(Problem details): Below are the entries. Transcribe exactly the lines from the one with "DEFINITION. Survey.lean: SURVEY" through the one with "start := st", ends included, and leave out all others.

--- START ---

-- ==== Sys2Proof/Machine/Survey.lean ====
section
/-!
DEFINITION. Survey.lean: SURVEY mode: its configuration, placements, candidates, records and list (R251 to R255, R370).
-/

namespace Sys2Proof.Machine

/-! ### Configuration (R251) -/

/-- The range of a standard that holds a frequency (R152, R251). -/
def kindRange (k : Kind) (f : Nat) : Nat × Nat := match k with
  | .am => (148500, 26100000)
  | .drm30 => (148500, 30000000)
  | .drmPlus => (30000000, 174000000)
  | .fm => (64000000, 108000000)
  | _ => if f ≤ 846000000 then (174000000, 240000000) else (1452000000, 1492000000)

/-- Read and clamp one band of the payload. -/
def readBand (p : List Byte) (off : Nat) : SurveyBand :=
  let k := satNat 4 (field p off 1)
  let r := kindRange (kindOf k) (field p (off + 4) 4)
  let st := clampNat r.1 r.2 (field p (off + 4) 4)
  { kind := k, port := satNat 5 (field p (off + 1) 1), raster := clampNat 1 1000 (field p (off + 2) 2), start := st
    stop := clampNat st r.2 (field p (off + 8) 4), dwell := clampNat 100 10000 (field p (off + 12) 2) }

/-- A band as read back. -/
def bandBytes (b : SurveyBand) : List Byte :=
  leBytes 1 b.kind ++ leBytes 1 b.port ++ leBytes 2 b.raster ++ leBytes 4 b.start ++ leBytes 4 b.stop ++ leBytes 2 b.dwell ++
  zeros 2

/-- Read and clamp the configuration; bands beyond the eighth are ignored (R251). -/
def readSurvey (p : List Byte) : SurveyConfig :=
  { passes := field p 1 1, threshold := clampNat 30 300 (field p 2 2)
    bands := (List.range (satNat 8 (field p 0 1))).map (fun n => readBand p (8 + 16 * n)) }

/-- The configuration as read back (R251, R359). -/
def surveyBytes (c : SurveyConfig) : List Byte :=
  leBytes 1 c.bands.length ++ leBytes 1 c.passes ++ leBytes 2 c.threshold ++ zeros 4 ++ c.bands.flatMap bandBytes

/-- The checks of SURVEY_CONFIG. -/
def surveyConfigChecks (f : CmdFrame) (_ : State) : Checks :=
  { lenOk := 1 ≤ f.payload.length && f.payload.length = 8 + 16 * field f.payload 0 1
    modes := [.idle, .survey, .serve, .sentry] }

/-- Was a field of SURVEY_CONFIG clamped (R330, R370)? -/
def surveyClamped (f : CmdFrame) : Bool :=
  let c := readSurvey f.payload
  let sent := padTo (8 + 16 * c.bands.length) f.payload
  8 < field f.payload 0 1 || field f.payload 2 2 != c.threshold ||
    c.bands.zipIdx.any (fun b => (bandBytes b.1).take 14 != (sent.drop (8 + 16 * b.2)).take 14)

/-- The effect and the reply of SURVEY_CONFIG. -/
def surveyConfigBody (f : CmdFrame) (s : State) : State × Option Reply :=
  (setSettings { s.set with survey := readSurvey f.payload } s, some { target := f.target, clamped := surveyClamped f })
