-- ==== Sys2Proof/Machine/CompatOps.lean ====
section
/-!
DEFINITION. CompatOps.lean: the OMN-T1 emulation as it acts on the object tables: the window of T0, the placing of its LO, the
channels' receptions and the PCM output (R32, R143, R554, R557 to R560).
-/

namespace Sys2Proof.Machine

/-! ### Tuning (R143, R557, R559) -/

/-- A window's width in kHz by BANDWIDTH (R557). -/
def compatWidth (bw : Nat) : Nat := if bw = 0 then 6000 else if bw = 1 then 12000 else 24000

/-- The port a frequency in kHz is received on: ANT_V0 below 850,000 kHz, ANT_L0 from there up. -/
def compatPort (khz : Nat) : Nat := if khz < 850000 then 0 else 4

/-- A frequency in kHz within the LO limits of the direct-conversion path on a port (R143). -/
def compatLimit (port width khz : Nat) : Nat :=
  if port < 4 then clampNat (30000 + width / 2) (300000 - width / 2) khz
  else clampNat (1400000 + width / 2) (1700000 - width / 2) khz

/-- A channel of the emulation as applied. -/
def compatChannel (s : State) (c : Nat) : CompatChannel := s.set.compat.channels.getD c {}

/-- The kind of a channel by CH_CTRL.STANDARD (R557). -/
def compatKind (standard : Nat) : Kind := if standard = 0 then .fm else if standard = 1 then .dab else .drmPlus

/-- Does a window of a width in kHz about an LO in kHz cover a channel (R117, R143)? -/
def compatCovers (lo width : Nat) (x : CompatChannel) : Bool :=
  let h := halfBand (compatKind x.standard)
  lo * 1000 + h ≤ x.freqKhz * 1000 + width * 500 && x.freqKhz * 1000 + h ≤ lo * 1000 + width * 500

/-- Does an LO lie inside a channel's coverage band, widened by 1 kHz on each side (R559)? -/
def compatHits (lo : Nat) (x : CompatChannel) : Bool :=
  apart (lo * 1000) (x.freqKhz * 1000) ≤ halfBand (compatKind x.standard) + 1000

/-- The physical LO in kHz (R559): the first shift 0, +25, -25 ... to 1,000 kHz that clears every enabled channel and uncovers
none that the unshifted LO covers; 0 where none does. -/
def compatPlace (s : State) (tune bw : Nat) : Nat :=
  let w := compatWidth bw
  let port := compatPort tune
  let on := s.set.compat.channels.filter (·.enable)
  let lo (d : Int) : Nat := compatLimit port w ((tune : Int) + d).toNat
  let good (d : Int) : Bool := on.all (fun x => !compatHits (lo d) x && (!compatCovers (lo 0) w x || compatCovers (lo d) w x))
  let shifts : List Int := 0 :: (List.range 40).flatMap (fun (i : Nat) => [25 * ((i : Int) + 1), -(25 * ((i : Int) + 1))])
  lo ((shifts.find? good).getD 0)

/-- W0's settings in COMPAT: GAIN, and the LO as placed. -/
def compatSettings (c : CompatSettings) : WinSettings :=
  { port := compatPort c.tuneKhz, agc := if c.gain = 0xFF then 0 else 1, gain := if c.gain = 0xFF then 0 else c.gain
    width := compatWidth c.bandwidth, lo := c.physKhz * 1000, linger := 1, clamped := false }

/-- Is an open or a retune of W0 running or about to run (R560)? -/
def compatTuning (s : State) : Bool :=
  let x := windowAt s 0
  x.state == .opening || x.state == .retuning || x.retuneTo.isSome

/-- Put the LO where R559 places it; W0 is retuned when its settings change (R121, R559). -/
def compatRetune (s : State) : State :=
  let c := s.set.compat
  let k := compatPlace s c.tuneKhz c.bandwidth
  let s := if k = c.physKhz then s else setSettings { s.set with compat := { c with physKhz := k } } s
  (retuneWindow 0 (compatSettings s.set.compat) s).1

/-- With no retune left to run, a tune that was applied is complete: IRQ_FLAGS.TUNE_DONE (R557, R560). -/
def compatDone (s : State) : State :=
  if s.compat.applyDone && !compatTuning s && (windowAt s 0).state == .open then
    { s with compat := { s.compat with applyDone := false, irq := s.compat.irq ||| 1 } }
  else s

/-- Apply a tune: frequency in kHz and bandwidth code (R557 to R559). -/
def compatTune (khz bw : Nat) (s : State) : State :=
  let b := min bw 2
  let f := compatLimit (compatPort khz) (compatWidth b) khz
  let s := setSettings { s.set with compat := { s.set.compat with tuneKhz := f, bandwidth := b } } s
  compatDone (compatRetune { s with compat := { s.compat with applyDone := true } })

/-- An open or a retune of W0 has ended: a tune that waited is applied, and channel changes made meanwhile place the LO anew, in
one retune with it (R560). -/
def compatTuned (s : State) : State :=
  if s.set.mode != .compat || compatTuning s then s
  else match s.compat.tuneAgain with
    | some x => compatTune x.1 x.2 { s with compat := { s.compat with tuneAgain := none } }
    | none => compatDone (compatRetune s)

/-! ### Channels (R554, R557 to R560) -/

/-- RECEPTION_ADD's payload for a channel: W0, the default bank, no delay, and the analogue settings that R178 suggests. -/
def compatPayload (x : CompatChannel) : List Byte :=
  leBytes 1 (kindCode (compatKind x.standard)) ++ zeros 3 ++ leBytes 4 (x.freqKhz * 1000) ++ leBytes 2 0xFFFF ++ zeros 6 ++
  (if x.standard = 0 then zeros 6 ++ leBytes 1 0x0F ++ zeros 1 ++ leBytes 2 80 ++ leBytes 2 750 ++ zeros 4 else zeros 16)

/-- The reception of a channel. -/
def compatRx (s : State) (c : Nat) : Option Reception := (s.compat.chRx.getD c none).bind (receptionAt s)

/-- Create the reception of an enabled channel and start it, by the admission of RECEPTION_ADD: a channel that is refused is not
enabled (R554). -/
def compatStart (c : Nat) (s : State) : State :=
  let i := newReceptionIndex s
  let x := compatChannel s c
  let t := (createReception i false (compatPayload x) s).1
  if (lowest (admission s t)).isSome then
    setSettings { s.set with compat := { s.set.compat with channels := setAt s.set.compat.channels c { x with enable := false } } } s
  else
    let t := bumpPlan { t with compat := { t.compat with chRx := setAt t.compat.chRx c (some i) } }
    compatFollow (startOwner none (.reception i) t)

/-- Bring a channel to what its registers say: its reception is created, moved, or removed; a change of standard, and an enable
while it shuts down, wait for the removal (R560). -/
def compatApply (c : Nat) (s : State) : State :=
  let x := compatChannel s c
  match compatRx s c with
  | none => if x.enable then compatStart c s else s
  | some r =>
    if r.removing then s
    else if x.enable && r.kind = compatKind x.standard then
      let y := changeReception r.idx (compatPayload x) s
      if y.2.2.2 then compatFollow (afterMove r.idx true none (bumpPlan y.1)) else compatFollow s
    else
      let s := compatRefresh (trackMore (shutReception r.idx 0 (bumpPlan s)))
      if (receptionAt s r.idx).isNone then
        let s := { s with compat := { s.compat with chRx := setAt s.compat.chRx c none } }
        if x.enable then compatStart c s else s
      else s

/-- Receptions of the emulation have been removed: channels that waited for it start (R560). -/
def compatRemoved (s : State) : State :=
  if s.set.mode != .compat then s
  else ([0, 1, 2, 3] : List Nat).foldl (fun t c =>
    if (t.compat.chRx.getD c none).isSome && (compatRx t c).isNone then
      let t := { t with compat := { t.compat with chRx := setAt t.compat.chRx c none } }
      if (compatChannel t c).enable then compatStart c t else t
    else t) s

/-- A write to CH_CTRL: it applies STANDARD, CH_FREQ and CH_SERVICE, runs or ends the channel, and places the LO; during a tune the
placing waits for it (R557 to R560). -/
def compatCtrl (c : Nat) (v : Byte) (s : State) : State :=
  let old := compatChannel s c
  let std := min ((v.toNat / 2) % 4) 2
  let khz := (s.compat.chFreq.getD c none).getD old.freqKhz
  let x : CompatChannel := {
    enable := v.getLsbD 0, standard := std, rds := v.getLsbD 3
    freqKhz := clampFreq (compatKind std) (khz * 1000) / 1000
    service := (s.compat.chService.getD c none).getD old.service }
  let s := { s with compat := { s.compat with
    chFreq := setAt s.compat.chFreq c none, chService := setAt s.compat.chService c none } }
  let s := setSettings { s.set with compat := { s.set.compat with channels := setAt s.set.compat.channels c x } } s
  let s := compatApply c s
  if compatTuning s then s else compatDone (compatRetune s)

/-! ### Entering and leaving (R32, R39, R554) -/

/-- The emulation's PCM output: the one that holds TDM0's first slots, made where there is none (R554). -/
def compatPcm (s : State) : State :=
  if (slotHolder s 0 0 32).isSome then s
  else (createPcm (newPcmIndex s) false (handleBytes { index := 0xFFFF } ++ zeros 12) s).1

/-- An enabled channel's reception starts again, or is added. -/
def compatResume (c : Nat) (s : State) : State := match compatRx s c with
  | some r => startOwner none (.reception r.idx) s
  | none => compatStart c s

/-- COMPAT runs: W0 opens on T0 at the settings restored, the enabled channels' receptions start, and the PCM output plays
(R32, R36, R557). -/
def compatEnter (s : State) : State :=
  let s := { s with
    compat := { s.compat with ready := true }
    mix := { s.mix with tdm := setAt s.mix.tdm 0 (tdmInUse s 0) } }
  let c := compatSettings s.set.compat
  let s := if (windowAt s 0).inPlan then
      modWindow 0 (fun x => { x with port := c.port, agc := c.agc, fixedGain := c.gain, widthKhz := c.width, lo := c.lo, partner := none }) s
    else planWindow 0 c false s
  let s := windowOpened 0 (openWindow 0 s)
  let s := compatPcm s
  let s := (([0, 1, 2, 3] : List Nat).filter (fun c => (compatChannel s c).enable)).foldl (fun t c => compatResume c t) s
  compatFollow s

/-- COMPAT is left: what was written and not applied is discarded (R560), and TDM0 follows its setting again. -/
def compatLeave (s : State) : State :=
  { s with
    compat := { s.compat with
      ready := false, overflow := false, irq := 0, fifo := [], fifoPos := 0, key := none, tuneFreq := none, tuneBw := none
      tuneAgain := none, applyDone := false, chFreq := [none, none, none, none], chService := [none, none, none, none], acquired := 0 }
    mix := { s.mix with tdm := setAt s.mix.tdm 0 (tdmOf s 0) } }

end Sys2Proof.Machine
end

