/-- A state with the objects that `s` has under shut-down by earlier commands, which keep their resources (R18). -/
def withShutting (s new : State) : State :=
  let rx := s.prog.receptions.filter (·.removing)
  let ofRx (i : Nat) : Bool := rx.any (fun r => r.idx == i)
  let branches := s.prog.branches.filter (·.o.removing)
  let probes := s.prog.probes.filter (·.o.removing)
  let taps := s.prog.taps.filter (·.o.removing)
  let pcms := s.prog.pcms.filter (·.o.removing)
  let programmes := s.prog.programmes.filter (fun p => ofRx p.reception)
  let held (b : Handle × Nat) : Bool := match b.2 with
    | 0 => rx.any (fun r => r.idx == b.1.index && r.gen == b.1.gen)
    | 1 => branches.any (fun x => x.o.idx == b.1.index && x.o.gen == b.1.gen)
    | 2 => probes.any (fun x => x.o.idx == b.1.index && x.o.gen == b.1.gen)
    | 3 => taps.any (fun x => x.o.idx == b.1.index && x.o.gen == b.1.gen)
    | 4 => programmes.any (fun p => programmeHandle p == b.1)
    | 5 => pcms.any (fun x => x.o.idx == b.1.index && x.o.gen == b.1.gen)
    | _ => false
  { new with
    prog := { new.prog with
      receptions := new.prog.receptions ++ rx, branches := new.prog.branches ++ branches, probes := new.prog.probes ++ probes
      taps := new.prog.taps ++ taps, pcms := new.prog.pcms ++ pcms, programmes := new.prog.programmes ++ programmes
      follows := new.prog.follows ++ s.prog.follows.filter (·.o.removing) }
    mix := { new.mix with blends := new.mix.blends ++ s.mix.blends.filter (·.o.removing) }
    plan := { new.plan with binds := new.plan.binds ++ s.plan.binds.filter (fun b => held (b.2.1, b.2.2.1)) } }

/-- Steps 1, 2 and 4: what refuses a commit; the second part says that a value was clamped before admission refused. -/
def commitFail (f : CmdFrame) (s : State) : Option Fail × Bool :=
  if field f.payload 4 2 = 0 then (admitPlan s, false)
  else match commitIncomplete f s with
  | some x => (some x, false)
  | none =>
    let es := entriesOf (stagedData s)
    match firstFail { s := { stripUnnamed es.1 s with plan := { s.plan with binds := [] }
                                                      prog := { (stripUnnamed es.1 s).prog with standing := [] } } } es.1 es.2 with
    | .error x => (some x, false)
    | .ok r => (admitPlan (withShutting s (clearUnstated none r)), r.clamped)

/-- Shut down the objects the plan removes (R336, R350 step 5). A follow object that the plan keeps does not go with its old
reception. -/
def shutUnnamed (es : List PlanEntry) (tag : Nat) (s : State) : State :=
  let drop (cls : Nat) (o : SimpleObj) : Bool := !named es cls { index := o.idx, gen := o.gen }
  let parted (f : Follow) : Follow := if drop 8 f.o then f else match receptionAt s f.serving with
    | some r => if named es 0 { index := r.idx, gen := r.gen } then f else { f with serving := 256 }
    | none => f
  let s := { s with prog := { s.prog with follows := s.prog.follows.map parted } }
  let s := (s.prog.pcms.filter (fun x => drop 5 x.o && !x.o.removing)).foldl (fun t x => shutPcm x.o.idx tag t) s
  let s := (s.prog.follows.filter (fun f => drop 8 f.o)).foldl (fun t f => shutFollow f.o.idx tag t) s
  let s := (s.mix.blends.filter (fun b => drop 9 b.o)).foldl (fun t b => shutBlend b.o.idx tag t) s
  let s := (s.prog.probes.filter (fun p => drop 2 p.o)).foldl (fun t p => shutProbe p.o.idx tag t) s
  let s := (s.prog.branches.filter (fun b => drop 1 b.o)).foldl (fun t b => shutBranch b.o.idx tag t) s
  let s := (s.prog.taps.filter (fun x => drop 3 x.o)).foldl (fun t x => shutTap x.o.idx tag t) s
  let s := (s.prog.receptions.filter (fun r => !named es 0 { index := r.idx, gen := r.gen })).foldl
    (fun t r => shutReception r.idx tag t) s
  (List.range 5).foldl (fun t w =>
    let x := windowAt t w
    if !x.inPlan || named es 7 (windowHandle t w) || x.state = .closing || x.closeAfter then t
    else if x.state = .stopped || x.state = .failed then
      finishClose w (some tag) (modWindow w (fun x => { x with tuner := none }) t)
    else if interrupted t w then modWindow w (fun x => { x with closeAfter := true }) t
    else beginClose w (some tag) t) s

/-- Does a shut-down run? -/
def anyRemoving (s : State) : Bool :=
  s.prog.receptions.any (·.removing) || s.prog.branches.any (·.o.removing) || s.prog.taps.any (·.o.removing) ||
  s.prog.probes.any (·.o.removing) || s.prog.follows.any (·.o.removing) || s.prog.pcms.any (·.o.removing) ||
  s.mix.blends.any (·.o.removing) || s.front.windows.any (fun x => x.state == .closing || x.closeAfter) ||
  s.front.tuners.any (fun u => match u.role with
    | .releasing _ => true
    | .freeing _ => true
    | _ => false)

/-- Once the windows have settled the objects of a committed plan start; the response is sent once they run and the plan record
is written (R56, R350 steps 7 and 8). -/
def commitProgress (s : State) : State :=
  let s := if s.plan.starting && windowsSettled s then
      startObjects (waiterTag .commit s) { s with plan := { s.plan with starting := false } }
    else s
  if s.plan.starting || s.store.queue.any (fun j => j.kind == .plan) then s else release .commit plainReply s

/-- The plan is applied: its sequence advances, the staging area is emptied, the plan record is written unless the commit is
volatile, and its objects start (R47, R344, R346, R350 steps 5 to 8, R351). -/
def applyCommit (c : PlanCommit) (s : State) : State :=
  let cause := c.resp.map (·.tag)
  let s := { s with plan := { s.plan with committing := none } }
  let r : PlanRun := if c.asStands then { s := s } else applyEntries cause (entriesOf c.bytes).1 s
  let s := bumpPlan r.s
  let s := { s with plan := { s.plan with staged := none, parts := [], volatile := c.keep } }
  let s := if c.keep then s else writePlan s
  let made := r.news.flatMap (fun x => handleBytes { index := x.2, gen := (classGen r.s x.1 x.2).getD 0 })
  let s := match c.resp with
    | some d => deferOn .commit { d with clamped := r.clamped, payload := leBytes 2 r.news.length ++ zeros 2 ++ made } s
    | none => s
  let run : Bool := s.set.mode == .serve || s.set.mode == .sentry
  let s := if run then resumeShed (startWindows (stopUnmarked cause s)) else s
  commitProgress { s with plan := { s.plan with starting := run } }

--- END ---

(Exercise response):
DEFINITION. Survey.lean: SURVEY mode: its configuration, placements, candidates, records and list (R251 to R255, R370).
-/

namespace Sys2Proof.Machine

/-! ### Configuration (R251) -/

/-- The range of a standard that holds a frequency (R152, R251). -/
def kindRange (k : Kind) (f : Nat) : Nat × Nat := match k with
  | .am => (148500, 26100000)
  | .drm30 => (148500, 30000000)
  | .drmPlus => (30000000, 174000000)
  | .fm => (64000000, 108000000)
  | _ => if f ≤ 846000000 then (174000000, 240000000) else (1452000000, 1492000000)

/-- Read and clamp one band of the payload. -/
def readBand (p : List Byte) (off : Nat) : SurveyBand :=
  let k := satNat 4 (field p off 1)
  let r := kindRange (kindOf k) (field p (off + 4) 4)
  let st := clampNat r.1 r.2 (field p (off + 4) 4)
  { kind := k, port := satNat 5 (field p (off + 1) 1), raster := clampNat 1 1000 (field p (off + 2) 2), start := st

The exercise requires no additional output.